-- ==== Sys2Proof/Tests/Slice0.lean ====
section
/-! SUPPORT. Checks of the model against the spec's own encodings, examples and vectors (spec/95_test_vectors.md, named in each
comment), and for every obligation with hypotheses a witness that meets them. -/

namespace Sys2Proof.Tests

open Sys2Proof.Machine

/-! ## Small states -/

/-- The parameters of the vectors: `C_TX = C_RX = 4`, `LEN_MAX` at its default (95, Conventions). -/
def cfg4 : Config := { cTx := ⟨4, by decide⟩, cRx := ⟨4, by decide⟩, lenMax := 2 ^ 32 - 1, term := 0x0A#8,
                       txReadyMayFall := false }

/-- A ring of capacity 4 holding these bytes from slot 0. -/
def ringOf (l : List Byte) : Machine.Ring 8 :=
  { store := (List.range l.length).zip l, rd := 0, wr := l.length % 4, count := l.length }

/-- The hardware ready or busy, with no byte received. -/
def uart (ready : Bool) : Uart := { txReady := ready, rxReady := false, rxData := none, txWire := [], rxLog := [] }

/-- Power-on with the vectors' parameters. -/
def off (fg : FgState) : State := { State.reset with cfg := cfg4, u := uart true, fg := fg }

/-- A constructed, non-blocking port, TXIE as given. -/
def port (tx rx : List Byte) (txie : Bool) (fg : FgState) : State :=
  { off fg with life := true, cfgBof := some false, rxie := true, txie := txie, tx := some (ringOf tx),
                rx := some (ringOf rx) }

/-- The next state, if there is one. -/
def nextOf (o : Host.Outcome State Fault Refusal) : Option State :=
  match o with
  | .next s => some s
  | .fault _ => none
  | .refused _ => none

/-- FG about to run label `L0` of a command. -/
abbrev l0 (i : Instr) : FgState := .busy i .l0 0

/-! ## Memory, well-formedness, decoding -/

theorem test_storage_is_cells : Memory 8 = List Host.Cell := rfl

theorem test_wf_puts_too_long : (Instr.puts (.bytes [1#8, 2#8])).wf 1 = false := by decide
theorem test_wf_write_too_long : (Instr.write (.bytes [1#8, 2#8])).wf 1 = false := by decide
theorem test_wf_write_at_bound : (Instr.write (.bytes [1#8, 2#8])).wf 2 = true := by decide

-- One word per row of R73, written from its format in R71.
theorem test_decode_rbPush : decode 9 0b0001100001000001#16 .none = .ok (.rbPush .rx 0x41#8) := by decide
theorem test_decode_rbPop : decode 9 0b0010000000000000#16 .none = .ok (.rbPop .tx) := by decide
theorem test_decode_rbEmpty : decode 9 0b0011100000000000#16 .none = .ok (.rbEmpty .rx) := by decide
theorem test_decode_rbFull : decode 9 0b0100000000000000#16 .none = .ok (.rbFull .tx) := by decide
theorem test_decode_prime : decode 9 0b0101000000000000#16 .none = .ok .prime := by decide
theorem test_decode_putc : decode 9 0b0110000010000001#16 .none = .ok (.putc 0x81#8) := by decide
theorem test_decode_puts : decode 9 0b0111000000000000#16 (.bytes [0x41#8, 0x42#8]) =
    .ok (.puts (.bytes [0x41#8, 0x42#8])) := by decide
theorem test_decode_write : decode 9 0b1000000000000000#16 .null = .ok (.write .null) := by decide
theorem test_decode_getc : decode 9 0b1001000000000000#16 .none = .ok .getc := by decide
theorem test_decode_readable : decode 9 0b1010000000000000#16 .none = .ok .readable := by decide
theorem test_decode_sync : decode 9 0b1011000000000000#16 .none = .ok .sync := by decide
theorem test_decode_ctor : decode 9 0b1100000000000001#16 .none = .ok (.ctor true) := by decide
theorem test_decode_dtor : decode 9 0b1101000000000000#16 .none = .ok .dtor := by decide
theorem test_decode_txisr : decodeRow 9 0b1110000000000000#16 .none = some .txisr := by decide
theorem test_decode_rxisr : decodeRow 9 0b1111000000000000#16 .none = some .rxisr := by decide

-- The reserved encodings: vectors E1, E2, E5, E8, E12, E17, E19, E26, E28.
theorem test_illegal_op_zero : decode 9 0x0000#16 .none = .error .opZero := by decide
theorem test_illegal_z : decode 9 0x1141#16 .none = .error .zNonzero := by decide
theorem test_illegal_payload : decode 9 0x1041#16 .null = .error .payloadKind := by decide
theorem test_illegal_d : decode 9 0x2801#16 .none = .error .dNonzero := by decide
theorem test_illegal_s : decode 9 0x5800#16 .none = .error .sOutsideRbGroup := by decide
theorem test_illegal_no_payload : decode 9 0x7000#16 .none = .error .payloadKind := by decide
theorem test_illegal_too_long : decode 1 0x8000#16 (.bytes [1#8, 2#8]) = .error .payloadTooLong := by decide
theorem test_illegal_ctor_operand : decode 9 0xC002#16 .none = .error .dNonzero := by decide
theorem test_illegal_entry_code : decode 9 0xE000#16 .none = .error .entryCode := by decide
theorem test_one_byte_is_no_word : decodeBytes 9 [0x41#8] .none = .error .wrongLength := by decide
theorem test_low_byte_first : decodeBytes 9 [0x41#8, 0x60#8] .none = .ok (.putc 0x41#8) := by decide

-- R80, R81 and the listings of programs P3, P4 and P7.
theorem test_assemble_puts : assemble "PUTS \"AB\"" =
    some { word := 0x7000#16, payload := .bytes [0x41#8, 0x42#8] } := by decide
theorem test_assemble_write : assemble "WRITE [1, 0x2, 'A'] ; block" =
    some { word := 0x8000#16, payload := .bytes [1#8, 2#8, 0x41#8] } := by decide
theorem test_assemble_rbPush : assemble "RB.PUSH  rx, 0x42" =
    some { word := 0x1842#16, payload := .none } := by decide
theorem test_assemble_ctor : assemble "CTOR bof=1" = some { word := 0xC001#16, payload := .none } := by decide

/-! ## Fetching -/

-- The first instruction after reset is the word placed there (R79).
theorem test_fetch_putc :
    (nextOf (step (State.reset.withFetchWord 16 0x6041))).map State.fg = some (l0 (.putc 0x41#8)) := by decide
theorem test_fetch_txisr :
    (nextOf (step (State.reset.withFetchWord 16 0xE000))).map State.active = some true := by decide
theorem test_table_word : decodeTableWord 16 0x2800 = some (.rbPop .rx) := by decide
::::::::
*Aim of the task*.
All that belongs in the answer is the run of lines above from the line containing "there is one. -/" through the line containing "abbrev l0 (i", exactly as written.

*Answer to this task*.
/-- The next state, if there is one. -/
def nextOf (o : Host.Outcome State Fault Refusal) : Option State :=
  match o with
  | .next s => some s
  | .fault _ => none
  | .refused _ => none

/-- FG about to run label `L0` of a command. -/
abbrev l0 (i : Instr) : FgState := .busy i .l0 0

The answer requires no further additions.